About Carabus insulicola Chaudoir, 1869
The scientific name of this species is Carabus insulicola Chaudoir, 1869.
Male genitalia of Carabus insulicola are composed of an endophallus, aedeagus, and a copulatory piece. The copulatory piece is highly sclerotized, shaped like a hook, and attached to the dorsal wall of the endophallus. The spermatophore, a hemispherical capsule that holds sperm, is deposited through an opening at the end of the endophallus called the gonopore. Female genitalia are made up of a bursa copulatrix, dorsal lobe, spermatheca, oviduct, vaginal apophysis, and a vaginal appendix. The vaginal appendix is a pocket attached to the bursa copulatrix. During copulation, the copulatory piece and the vaginal appendix are the structures that directly couple together. The bursa copulatrix stores and digests the spermatophore. The spermatheca is a thin tube-shaped structure that stores sperm obtained from the spermatophore as it digests in the bursa copulatrix, and uses that stored sperm to fertilize eggs. Sperm can only be transferred to the spermatheca when the spermatophore is positioned at the innermost corner of the bursa copulatrix and attached to the vaginal apophysis.
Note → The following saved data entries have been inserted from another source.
-- ==== Sys2Proof/Machine/Clock.lean ====
section
/-!
DEFINITION. The global hold (R158, R176, R177), the footlight timers (R52, R54, R67) and the handover hold (R187), as every
stage cycle and every scheduled action meets them. The stage cycle itself is in Machine/Cycle.lean.
-/
namespace Sys2Proof.Machine

/-- The stage clock runs: the ROM started it and no stop of R433, R453 or R454 stands (R510). -/
def State.clockRuns (s : State) : Bool := !s.pwr.stageStopped && !s.pwr.allStopped

/-- Whether the present stage cycle is a hold cycle: some cause was raised two cycles before it (R177). -/
def State.held (s : State) : Bool := s.fabric.history2 != 0

/-- Whether a scheduled action can start: no cause holds or is about to hold the counter (R177). -/
def State.schedulable (s : State) : Bool :=
  s.clockRuns && s.fabric.causes == 0 && s.fabric.history1 == 0 && s.fabric.history2 == 0

/-- Raise a hold cause, which FAB_HOLD_SEEN records (R176, R201). The bit is set at the moment of the raise: one that a write
clears while the cause still stands does not set again (DESIGN CHOICE, log 116). -/
def State.raiseCause (s : State) (bit : Nat) : State :=
  ({ s with fabric := { s.fabric with causes := s.fabric.causes ||| 2 ^ bit } }).orReg 0x00000408 (2 ^ bit)

/-- Drop a hold cause (R176). -/
def State.dropCause (s : State) (bit : Nat) : State :=
  { s with fabric := { s.fabric with causes := clearBits s.fabric.causes (2 ^ bit) } }

/-- Scheduled cycles among the `n` after counter value `at_` in which no hold of a call is armed (R53): each hold lasts
through the cycle that it names. -/
def Footlight.unheld (f : Footlight) (at_ n : Nat) : Nat :=
  min n (at_ + n - f.holds.foldl (fun m u => max m u) at_)

/-- A tile's idle counter after `n` scheduled cycles from counter value `at_` (R54, R67): it advances in the cycles with no
hold, while the footlights are on. -/
def Footlight.pass (f : Footlight) (at_ n : Nat) (forced : Bool) : Footlight :=
  if f.state = .off || f.untilCall || f.repeatHold || forced then f
  else { f with idle := min 300000 (f.idle + f.unheld at_ n) }

/-- Whether a tile makes a direct run, for which the device holds its footlights (R99; log 137). -/
def Tile.runsDirect (x : Tile) : Bool := x.calRun.any (fun r => r.direct)

/-- The footlights of a tile are held by a call, by the device or by FL_HOLD_FORCE (R53, R65, R68). -/
def State.flHeld (s : State) (t : Nat) : Bool :=
  let f := (s.tile t).fl
  f.holds.any (fun u => decide (s.fabric.counter ≤ u)) || f.untilCall || f.repeatHold || (s.tile t).runsDirect ||
    decide (s.reg (tileReg t 0x10) % 2 = 1)

/-- Scheduled cycles on every tile that is listed. -/
def State.tileCycles (s : State) (at_ n : Nat) : State :=
  s.mapTiles (fun t x => { x with fl := x.fl.pass at_ n (x.runsDirect || decide (s.reg (tileReg t 0x10) % 2 = 1)) })

/-- A stage cycle of the handover hold: cause HANDOVER drops two cycles before the hold ends (R177, R187), and the commands
that waited for the cut-over complete in the cycle after it. -/
def State.handoverCycle (s : State) : State :=
  let f := s.fabric
  if f.handover = 0 then s
  else
    let s := { s with fabric := { s.fabric with handover := f.handover - 1 } }
    if f.handover = 3 then s.dropCause 8
    else if f.handover = 1 then
      { s with fabric := { s.fabric with completing := [] } }.finishJobs (fun j =>
        (Map.get? f.completing j.id).map (fun r => (.ok, r)))
    else s

end Sys2Proof.Machine
end

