/-- Update a triple by a block of scores with their value rows (R139). -/
def Tri.update (t : Tri) (x : List Nat) (v : List (List Nat)) : Tri :=
  let dim := max t.o.length (v.foldl (fun n r => max n r.length) 0)
  let mNew := fmax t.m (x.foldl fmax minusInf)
  let g := if t.m = mNew then one32 else exp32 (fsub t.m mNew)
  let start : Tri := { m := mNew, l := scaleLane t.l g, o := scaleVector t.o dim g }
  (List.zip x v).foldl (fun t xv =>
    let p := exp32 (fsub xv.1 mNew)
    { t with
      l := addCompensated t.l p
      o := (List.range dim).map (fun d => addCompensated (t.o.getD d (0, 0)) (fmul p (xv.2.getD d 0))) }) start

/-- Add the lanes of B to those of A, S first and E second (R140). -/
def addLanes (a b : CLane) : CLane := addCompensated (addCompensated a b.1) b.2

/-- Merge triple B into triple A (R140). -/
def Tri.merge (a b : Tri) : Tri :=
  if a.isEmpty then b
  else if b.isEmpty then a
  else
    let m := fmax a.m b.m
    let ga := exp32 (fsub a.m m)
    let gb := exp32 (fsub b.m m)
    let dim := max a.o.length b.o.length
    { m := m, l := addLanes (scaleLane a.l ga) (scaleLane b.l gb)
      o := (List.zip (scaleVector a.o dim ga) (scaleVector b.o dim gb)).map (fun p => addLanes p.1 p.2) }

/-- Write a triple to tile SRAM; a NaN in its sums is noted (R119, R143). -/
def State.setTri (s : State) (t scene addr : Nat) (v : Tri) : State :=
  let s := s.sramWrite t addr v.bytes
  if isNan32 v.l.1 || v.o.any (fun l => isNan32 l.1) then s.noteNan t scene else s

/-- The output elements of a triple as FP32 words (R141). -/
def Tri.outputs (t : Tri) : List Nat := t.o.map (fun o => fdiv (laneValue o) (laneValue t.l))

/-- Close a list of values, each an FP lane or an INT32 lane, into consecutive elements from `addr` on; the first has index
`element` within the vector that its site closes (R128 to R133). -/
def State.closeInto (s : State) (t scene addr : Nat) (target : CloseTarget) (fp : Bool) (key : List Byte) (element : Nat)
    (ws : List Nat) : State :=
  let cs := (List.zip (List.range ws.length) ws).map (fun p => closeLane target fp p.2 (draw key (element + p.1)))
  let s := s.sramWrite t addr (cs.flatMap (fun c => leBytes (closeBytes target) c.word))
  let s := if cs.any (fun c => c.sat) then s.orReg (tileReg t 0x144) 0x2 else s
  if cs.any (fun c => c.nan) then s.noteNan t scene else s

/-- Elements of a triple's output, closed as the cue sheet names (R141). -/
def State.outputTri (s : State) (t scene tri dim addr : Nat) (target : CloseTarget) (key : List Byte) (element : Nat) : State :=
  s.closeInto t scene addr target true key element (((s.tile t).tri tri dim).outputs.map (fun w => packLane (w, 0)))

/-- The close cycle of a group has come: it takes no contribution after this cycle, and drains (R127, R128). -/
def State.beginClose (s : State) (t slot : Nat) : State :=
  s.modTile t (fun x =>
    match Map.get? x.groups slot with
    | some g => if g.isOpen && g.draining.isNone then { x with groups := Map.put x.groups slot { g with draining := some 0 } } else x
    | none => x)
C. insulicola is an example of a species that evolved sexually antagonistic genitalia. Research shows males evolved longer copulatory pieces to improve their reproductive success: longer copulatory pieces can displace spermatophores previously deposited by rival males. However, females experience a fitness cost when mating with males that have long copulatory pieces, which causes females to lay unfertilized eggs, a behavior called egg dumping. In response to this cost, females evolved longer vaginal appendixes. A longer vaginal appendix reduces the female's fitness cost by lowering rates of egg dumping and increasing fertilization success. Thus, longer copulatory pieces improve male fitness at the expense of female fitness, while longer vaginal appendixes improve female fitness at the expense of male reproductive success. This evolutionary tug of war leads to coevolutionary divergence of male and female genitalia in C. insulicola. Still, the better the lengths of the copulatory piece and vaginal appendix match one another, the more successful insemination will be.
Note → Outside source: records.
-- ==== Sys2Proof/Machine/PowerCmds.lean ====
section
/-!
DEFINITION. The cap controller, bubbles, the ramp and the debt (R440 to R448), UNIT_TUNE and the change of the stage clock step
(R434, R437, R497), supply faults (R436, R439), droop (R449, R450) and the clock (R433). Power is measured in whole watts,
and the events of this file do nothing while the package is unpowered or its clocks have stopped.
-/
namespace Sys2Proof.Machine

/-- PWR_EVENT records an event (R462). -/
def State.pwrEvent (s : State) (bit : Nat) : State := s.orReg 0x00080004 (2 ^ bit)

/-- A power demand after a control interval (R444). -/
def demandNext (prev limit p act : Nat) : Nat :=
  min 60 (max (if p = 0 then 0 else 64 - act * limit / p) (prev - 4))

/-- The average of the newest `n` measured intervals (R441, R452): the sum of those that there are, and their number. -/
def averageOf (n : Nat) (samples : List Nat) : Nat × Nat :=
  let xs := samples.take n
  (xs.foldl (· + ·) 0, xs.length)

/-- A sample of the phase in force (R445). -/
def learnPhase (l : Nat × Nat) (p act : Nat) : Nat × Nat :=
  (min 4095 (if l.2 = 0 then quot (64 * p) act else quot (15 * l.1 * act + 64 * p) (16 * act)), min 16 (l.2 + 1))

/-- The demands and learned powers at the end of a control interval (R444, R445). -/
def Power.interval (w : Power) (p tag : Nat) (flight : Bool) : Power :=
  let act := 64 - w.bubbles
  let limit := w.throttle.getD w.cap
  let cd := demandNext w.capDemand w.cap p act
  { w with
    capDemand := cd
    throttleDemand := if limit < w.cap then demandNext w.throttleDemand limit p act else 0
    atLimit := if cd = 60 then min 101 (w.atLimit + (if w.atLimit < 100 then 1 else 0)) else 0
    learned :=
      if flight && w.steady == some tag then Map.put w.learned tag (learnPhase (Map.getD w.learned tag (0, 0)) p act)
      else w.learned
    steady := if flight then some tag else none }

/-- A measured interval enters PWR_ENERGY and the averages, which go back 100,000 intervals (R440, R441, R463). -/
def State.measure (s : State) (power : Nat) : State :=
  let s := { s with pwr := { s.pwr with energy := s.pwr.energy + power, samples := (power :: s.pwr.samples).take (10 ^ 5) } }
  let avg := averageOf (10 ^ 5) s.pwr.samples
  s.setReg 0x0008000C (min 0xFFFF (quot avg.1 avg.2) * 65536 + min 0xFFFF power)

/-- CAP_UNMET: the cap demand has stood at 60 for 100 intervals and the power still exceeds the cap; once, until the demand
falls (R444). -/
def State.capUnmet (s : State) (power : Nat) : State :=
  if s.pwr.atLimit = 100 ∧ s.pwr.cap < power then
    ({ s with pwr := { s.pwr with atLimit := 101 } }.pwrEvent 4).raise srcCapUnmet 0 0 []
  else s

/-- Package power in watts: what the on-die monitors measure of VDD_STAGE, VDD_ARRAY and VDD_CONV, and the last telemetry of the
other rails (R438, R440). The rounding is open (log 7). -/
def State.packagePower (s : State) (onDie : Nat) : Nat :=
  onDie + quot ((s.pwr.telemetry.filter (fun r => decide (3 ≤ r.1))).foldl (fun n r => n + r.2) 0) 1000

/-- CONTROL_INTERVAL: power is measured over 1 µs, energy accumulates, and the demands are updated (R440, R441, R444, R445). The
operand is the power of the three rails that on-die monitors measure. -/
def execControlInterval (onDie : Nat) (s : State) : Host.Outcome State Fault Refusal :=
  if !s.powered then .next s
  else
    let power := s.packagePower onDie
    let s := (s.elapse 1).measure power
    let w := s.pwr.interval power s.fabric.phaseTag (!s.prm.scenes.isEmpty)
    .next ({ s with pwr := w }.capUnmet power)

/-- The debt limit: 15 % of a deadline in force in microseconds, in stage cycles at a step (R446). -/
def debtLimit (deadline step : Nat) : Nat := deadline * stageMhz step * 15 / 100

/-- The bubble target of a block, the debt after it, the cycles deferred, and whether the debt limit was met (R442, R447,
R448). `window` is the deadline in force of the earliest open step, where one is open. -/
def Power.block (w : Power) (window : Option Nat) : Nat × Nat × Nat × Bool :=
  let soft := max (64 - w.ceiling) w.capDemand
  let full := max soft w.throttleDemand
  match window with
  | some d =>
    let e := soft - w.throttleDemand
    if w.debt + e ≤ debtLimit d w.step then (w.throttleDemand, w.debt + e, e, false) else (full, w.debt, 0, true)
  | none =>
    let total := min 60 (full + min w.debt 16)
    (total, w.debt - (total - full), 0, false)

/-- What the cycles of a bubble block have come to: the state, the hold cycles of the block so far and its bubbles (R442). -/
structure Blocked where
  state : State
  held : Nat := 0
  bubbles : Nat := 0

/-- BUBBLE is raised in the stage cycle that has just run, and in no other (R442). -/
def State.bubble (s : State) : State :=
  ({ s with fabric := { s.fabric with history1 := s.fabric.history1 ||| 4 } }).orReg 0x00000408 4

/-- Stage cycle j − 2 of a block with target `t`, which decides whether cycle j is a bubble: the hold cycles of the block before it
are known by then, and it is one when floor((j + 1) × t ÷ 64) exceeds them and no other cause makes it a hold cycle (R442). -/
def Blocked.cycle (t : Nat) (b : Blocked) (j : Nat) : Blocked :=
  let f := b.state.fabric
  let held := b.held + (if 2 ≤ j ∧ f.history2 ≠ 0 then 1 else 0)
  let h := held + (if 1 ≤ j ∧ f.history1 ≠ 0 then 1 else 0)
  let s := b.state.stageCycle
  if h < (j + 1) * t / 64 ∧ s.fabric.history1 = 0 then { state := s.bubble, held := held, bubbles := b.bubbles + 1 }
  else { state := s, held := held, bubbles := b.bubbles }

/-- BUBBLE_BLOCK: the target of a block is fixed, and the 64 stage cycles that decide on its cycles run (R442, R447, R448). -/
def execBubbleBlock (s : State) : Host.Outcome State Fault Refusal :=
  if !s.powered || !s.clockRuns then .next s
  else
    let r := s.pwr.block (s.openStep?.map (fun x => x.deadline))
    let s := { s with pwr := { s.pwr with target := r.1, debt := r.2.1 } }.count 13 r.2.2.1
    let s := if r.2.2.2 then s.pwrEvent 3 else s
    let start : Blocked := { state := s }
    let b := (List.range 64).foldl (Blocked.cycle r.1) start
    .next { b.state with pwr := { b.state.pwr with bubbles := b.bubbles } }

/-- The device is idle: no scene in flight, no calibration run, array programming or rehearsal (R443). -/
def State.deviceIdle (s : State) : Bool :=
  s.prm.scenes.isEmpty && s.integ.rehearsal.isNone &&
    !s.tiles.any (fun t => t.2.calRun.isSome || t.2.programming.isSome)

/-- RAMP_STEP: the step interval of the ramp has passed, or 1 µs of idleness where `idle` is set (R443). -/
def execRampStep (idle : Bool) (s : State) : Host.Outcome State Fault Refusal :=
  if !s.powered then .next s
  else if idle then
    .next (if s.deviceIdle then { s with pwr := { s.pwr with ceiling := 4 } } else s)
  else if s.deviceIdle then .next s
  else .next { s with pwr := { s.pwr with ceiling := min 64 (s.pwr.ceiling + 1) } }

/-- CAP_SET returns the previous cap; a throttle limit above the new cap comes down to it (R396, R444, R452). -/
def execCapSet (e : Entry) (s : State) : Host.Outcome State Fault Refusal :=
  runCmd e 0x60 false (fun s =>
    let v := e.op 8 2
    if v < 500 || 1350 < v then done s .invalid []
    else
      done { s with pwr := { s.pwr with cap := v, throttle := s.pwr.throttle.map (min v) } } .ok (leBytes 2 s.pwr.cap)) s

/-- The end of a step change: the command that asked for it completes (R434). -/
def State.endStep (s : State) (st : Status) : State :=
  match s.pwr.change with
  | none => s
  | some (_, _, job) =>
    let s := { s with pwr := { s.pwr with change := none } }
    match job with
    | none => s
    | some j =>
      s.finishJobs (fun x =>
        if x.id = j then
          some (st, match x.kind with
            | .step old => if st = .ok then leBytes 1 old else []
            | _ => [])
        else none)

/-- The rows of R497 that both kinds share, after a kind's own operand checks: the regulator value that would result, and
then the command. -/
def tuneChecks (e : Entry) (s : State) (mv : Nat) (go : State × Option (Status × List Byte)) :
    State × Option (Status × List Byte) :=
  if e.op 16 4 ≠ s.fabric.epoch then done s .staleEpoch []
  else if 850 < mv then done s .invalid []
  else if s.pwr.change.isSome then done s .busy []
  else if !s.pwr.avsFaults.isEmpty then done s .timeout []
  else go

/-- The row trims with one changed (R437). -/
def trimsWith (trims : Map Nat) (row v : Nat) : Map Nat := if v = 0 then Map.erase trims row else Map.put trims row v

/-- UNIT_TUNE kind 0 sets a row's header trim and the regulator; a kind above 1 is INVALID (R437, R497). -/
def execUnitTuneTrim (e : Entry) (s : State) : Host.Outcome State Fault Refusal :=
  if entryWf e && decide (e.op 8 1 = 1) then .next s
  else
    runCmd e 0x54 false (fun s =>
      let row := e.op 10 2
      let v := e.op 12 1
      if 1 < e.op 8 1 || 159 < row || 4 < v then done s .invalid []
      else
        let old := s.rowTrim row
        tuneChecks e s (s.regulatorFor s.pwr.step (trimsWith s.pwr.rowTrims row v))
          (done (if v = old then s else ((s.setTrim row v).tuneRecord false false row old v).ledgerSettle) .ok (leBytes 1 old))) s

/-- UNIT_TUNE kind 1 changes the stage clock step (R434, R497). -/
def execUnitTuneStep (e : Entry) (s : State) : Host.Outcome State Fault Refusal :=
  if entryWf e && decide (e.op 8 1 ≠ 1) then .next s
  else
    runCmd e 0x54 false (fun s =>
      let v := e.op 12 1
      if 3 < v then done s .invalid []
      else
        tuneChecks e s (s.regulatorFor v s.pwr.rowTrims)
          (if v = s.pwr.step then done s .ok (leBytes 1 v)
           else later ((s.addJob e.ring e.tag (.step s.pwr.step)).beginStep v (some s.mbx.nextJob)))) s

/-- Raise cause BUBBLE for the switch (R434 step 2). -/
def State.raiseSwitch (s : State) (target : Nat) (job : Option Nat) : State :=
  { s with pwr := { s.pwr with change := some (target, .switching, job), switchHeld := 0 } }.raiseCause 2

/-- STEP_CHANGE_PROCEED: no collective window is open, or the wait of 10 ms has expired. A faster step first writes its
voltage (R434 steps 1 and 2). -/
def execStepChangeProceed (expired : Bool) (s : State) : Host.Outcome State Fault Refusal :=
  match s.pwr.change with
  | some (target, .waiting, job) =>
    if !s.powered || (!expired && s.openStep?.isSome) then .next s
    else if target < s.pwr.step then .next { s with pwr := { s.pwr with change := some (target, .voltage, job) } }
    else .next (s.raiseSwitch target job)
  | _ => .next s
This beetle species is endemic to Japan, distributed across central and northeastern Honshu. They typically live in lowland habitats including grasslands, open forests, riverbanks, and forest edges. Adults can be found under leaves, within soil, or moving across the ground. Larvae live under objects and debris on the ground, while pupae develop in soil cells buried a few inches underground.
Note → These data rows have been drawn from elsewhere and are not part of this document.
-- ==== Sys2Proof/Machine/Reset.lean ====
section
/-!
DEFINITION. Resets (R411, R423 to R426, R430), power-down and the loss of rails (R531 to R533). Where a block reset makes scenes
fail without a fault source, the scene carries source number 512, which no source has.
-/
namespace Sys2Proof.Machine

/-- Whether magic, version and counts of a boot configuration are in range (R409, R410), its length holding the key digests, the
signer's key and the signature. -/
def bootRangeOk (b : List Byte) : Bool :=
  let p := fieldAt b 16 2
  let f := fieldAt b 18 2
  let k := fieldAt b 20 2
  decide (fieldAt b 0 4 = 0x43425146) && decide (fieldAt b 4 1 = 1) && decide (p ≤ 256) && decide (f ≤ 8) && decide (k ≤ 8) &&
    decide (fieldAt b 8 4 ≤ 65536) && decide (256 + 32 * (p + f + k) + 171 ≤ fieldAt b 8 4)

/-- Digests of 32 bytes each, `n` of them from an offset on. -/
def digestsAt (b : List Byte) (o n : Nat) : List Nat := (List.range n).map (fun i => fieldAt b (o + 32 * i) 32)

/-- The boot configuration, where the ROM accepts it (R409, R410). -/
def Fuses.accepts (f : Fuses) (b : List Byte) : Option BootConfig :=
  let length := fieldAt b 8 4
  let p := fieldAt b 16 2
  let n := fieldAt b 18 2
  let signer := shake32 (sliceBytes b (length - 171) 57)
  let trusted := match f.operatorRoot with
    | some d => signer == d
    | none => has f.configKeys signer
  let signed := ed448Verify "FQB-BC1" (sliceBytes b (length - 171) 57) (b.take (length - 171)) (sliceBytes b (length - 114) 114)
  if bootRangeOk b && signed && trusted then
    some { smbusAddr := fieldAt b 6 1 % 128, minSvn := fieldAt b 12 4
           publisherKeys := digestsAt b 256 p, firmwareKeys := digestsAt b (256 + 32 * p) n
           patternKeys := digestsAt b (256 + 32 * (p + n)) (fieldAt b 20 2), digest := shake32 (b.take length) }
  else none

/-- The boot configuration region of the flash, 64 KiB from address 0, as it was programmed from outside the device, which has no command that
writes it (R408; log 157). -/
def State.holdFlash (s : State) (boot : List Byte) : State :=
  let rest := s.boot.flash.filter (fun e => decide (65536 ≤ e.1))
  { s with boot := { s.boot with flash := memWriteList [] 0 (boot.take 65536) ++ rest } }

/-- The boot configuration as the ROM reads it: as many bytes of its region as its length field says (R408, R409). -/
def State.bootBytes (s : State) : List Byte :=
  memReadList s.boot.flash 0 (min 65536 (leNat (memReadList s.boot.flash 8 4)))

/-- The mask ROM sequence up to WAIT (R411, R410, R431): clocks, self-test, identity, boot configuration. The stage clock starts
where COOLANT_OK is asserted (R454), after the table voltage is written (R530). A failing self-test or identity stops the ROM. -/
def State.rom (s : State) (selfTestOk identityOk : Bool) (boot : List Byte) : State :=
  let s := { s with pwr := { s.pwr with pllLocked := true, ageColumn := ageColumnOf s.pwr.hours } }
  if !selfTestOk then { s.fwsFail 6 with outside := { (s.fwsFail 6).outside with errLow := true } }
  else if !identityOk then { s.fwsFail 7 with outside := { (s.fwsFail 7).outside with errLow := true } }
  else
    let s := s.holdFlash boot
    { s with
      pwr := { s.pwr with stageStopped := !s.pwr.coolantOk, regulator := s.tableMv 0 s.pwr.ageColumn }
      boot := { s.boot with fws := .wait, config := s.boot.fuses.accepts s.bootBytes } }

/-- Whether a register keeps its value: through a full reset, with the function's own registers where `chip` is set (R379,
R424). -/
def keptFull (chip : Bool) (o : Nat) : Bool :=
  match regRow? o with
  | some (r, _, _) => r.life == .always || (chip && r.life == .function)
  | none => false

/-- Whether a register keeps its value across hot reset and FLR (R11, R424), PWR_ENERGY_HI, PRM_SC_COUNT_HI and PTP_TIME_HI with their
shadows among them (R277, R370, R461). -/
def keptHot (o : Nat) : Bool :=
  has [0x80014, 0xA0014, 0xB0024] o ||
  match regRow? o with
  | some (r, _, _) => r.life == .always || r.life == .warm
  | none => false

/-- What a cold, fundamental or chip reset leaves (R424): array contents, journals, the ledger, wear, fuses, the installed pack
and what lies outside the device; after a chip reset the PCIe function too. -/
def State.full (s : State) (chip : Bool) : State :=
  { State.reset with
    pending := s.pending
    regs := Map.dropKeys s.regs (fun o => !keptFull chip o)
    tiles := (s.tiles.filter (fun e => !e.2.cells.isEmpty)).map (fun e => (e.1, { cells := e.2.cells }))
    ldr := { journal := s.ldr.journal, wear := s.ldr.wear, wearHours := s.ldr.wearHours, shapes := s.ldr.shapes
             resident := s.ldr.resident, envelopes := s.ldr.envelopes }
    fabric := { forms := s.fabric.forms }
    pcie := if chip then s.pcie else {}
    boot := { fuses := s.boot.fuses, packVersion := s.boot.packVersion, packDigest := s.boot.packDigest, packSlot := s.boot.packSlot
              flash := s.boot.flash }
    pwr := { powerGood := s.pwr.powerGood, perst := s.pwr.perst, sysRst := s.pwr.sysRst, coolantOk := s.pwr.coolantOk
             hours := s.pwr.hours, rails := s.pwr.rails }
    ledger := s.ledger
    outside := { hostMem := s.outside.hostMem, sent := s.outside.sent, msix := s.outside.msix } }

/-- COLD_RESET: power-good after power-up. The ROM starts unless a reset ball is still asserted (R411, R423, R426). -/
def execColdReset (selfTestOk identityOk : Bool) (boot : List Byte) (s : State) : Host.Outcome State Fault Refusal :=
  if s.pwr.powerGood then .next s
  else
    let s := s.full false
    let s := { s with pwr := { s.pwr with powerGood := true, rails := true } }
    .next (if s.pwr.perst || s.pwr.sysRst then s else s.rom selfTestOk identityOk boot)

/-- FUNDAMENTAL_RESET: PERST_N or SYS_RST_N is asserted; ignored while THERMTRIP_N is asserted or the package has no power-good
(R423, R453). -/
def execFundamentalReset (sysRst : Bool) (s : State) : Host.Outcome State Fault Refusal :=
  let s := { s with pwr := { s.pwr with perst := s.pwr.perst || !sysRst, sysRst := s.pwr.sysRst || sysRst } }
  if !s.pwr.powerGood || s.pwr.thermtrip then .next s else .next (s.full false)

/-- PERST_N_DEASSERT: a reset ball is released; once neither is asserted the ROM starts (R411, R426). -/
def execPerstNDeassert (sysRst selfTestOk identityOk : Bool) (boot : List Byte) (s : State) :
    Host.Outcome State Fault Refusal :=
  let was := s.pwr.perst || s.pwr.sysRst
  let s := { s with pwr := { s.pwr with perst := s.pwr.perst && sysRst, sysRst := s.pwr.sysRst && !sysRst } }
  if !was || s.pwr.perst || s.pwr.sysRst || !s.pwr.powerGood || s.pwr.thermtrip then .next s
  else .next (s.rom selfTestOk identityOk boot)

/-- A ring pair takes its reset values; records that wait for it are held (R392), but for a FATAL stop, after which none is posted
(R484). -/
def Ring.afresh (g : Ring) (stop : Bool) : Ring := { gen := g.gen + 1, waiting := g.waiting.filter (fun c => c.isRecord && !stop) }

/-- What a function reset leaves of a tile: all but what ARR_STATUS and ENG_GROUP_n show of a phase and of group slots that are over
(R11, R65, R151). -/
def Tile.functionReset (x : Tile) : Tile :=
  let x := { x with groups := x.groups.filter (fun (e : Nat × AccGroup) => e.2.isOpen) }
  if x.mvm.any (fun m => !m.complete) || x.calRun.isSome then x else { x with lastRows := 32, lastArray := 0, skipping := false }

/-- What a hot reset and a function-level reset do (R424): the registers that no rule keeps, the ring pairs, the content keys and
the PCIe function take their reset values; everything else stays, the HI words that R112, R277, R370 and R461 keep among it, and
a free group slot's last tag goes (R11, R148, R151). -/
def State.functionReset (s : State) : State :=
  let s := s.clearRegs (fun o => !keptHot o)
  let s := { s with mbx := { s.mbx with rings := Map.mapVals s.mbx.rings (fun _ g => g.afresh s.integ.fatalStop) } }
  let s := s.mapTiles (fun _ x => x.functionReset)
  { s with
    mbx := { s.mbx with ready := false }
    pcie := {}
    ldr := { s.ldr with
      current := s.ldr.current.map Copy.keyless
      sealRun := s.ldr.sealRun.map (fun r => { r with copy := r.copy.keyless })
      refill := s.ldr.refill.map (fun x => (x.1.keyless, x.2)) } }

/-- HOT_RESET (R423, R424). -/
def execHotReset (s : State) : Host.Outcome State Fault Refusal := .next (if s.powered then s.functionReset else s)

/-- FLR (R423, R424). -/
def execFlr (s : State) : Host.Outcome State Fault Refusal := .next (if s.powered then s.functionReset else s)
There are four distinct stages in this ground beetle's lifespan: egg, larval, pupal, and adult stage. Eggs are laid in moist soil, are elliptical in shape, reach approximately 6.6 mm in length, and take about eleven days to hatch. A single clutch can contain anywhere from 30 to 600 eggs. After hatching, larvae feed and grow for about one year until they reach maturity. Larvae mature during the summer, then pupate inside soil chambers. Because the pupal stage takes place underground, pupae are rarely observed. Adults emerge from the pupal stage between late summer and autumn, then hibernate through the winter without mating. These overwintered unmated adults emerge in spring, when they are ready to mate and reproduce. C. insulicola is univoltine, meaning it produces one generation of offspring per year. Individual ground beetles can live up to 2 to 3 years.
C. insulicola are predatory beetles. They primarily hunt and feed on smaller invertebrates, including snails, earthworms, and caterpillars. Adults feed on all of these invertebrate groups, while larvae only consume earthworms. In laboratory settings, C. insulicola can be fed minced beef and chopped apples to approximate their natural diet.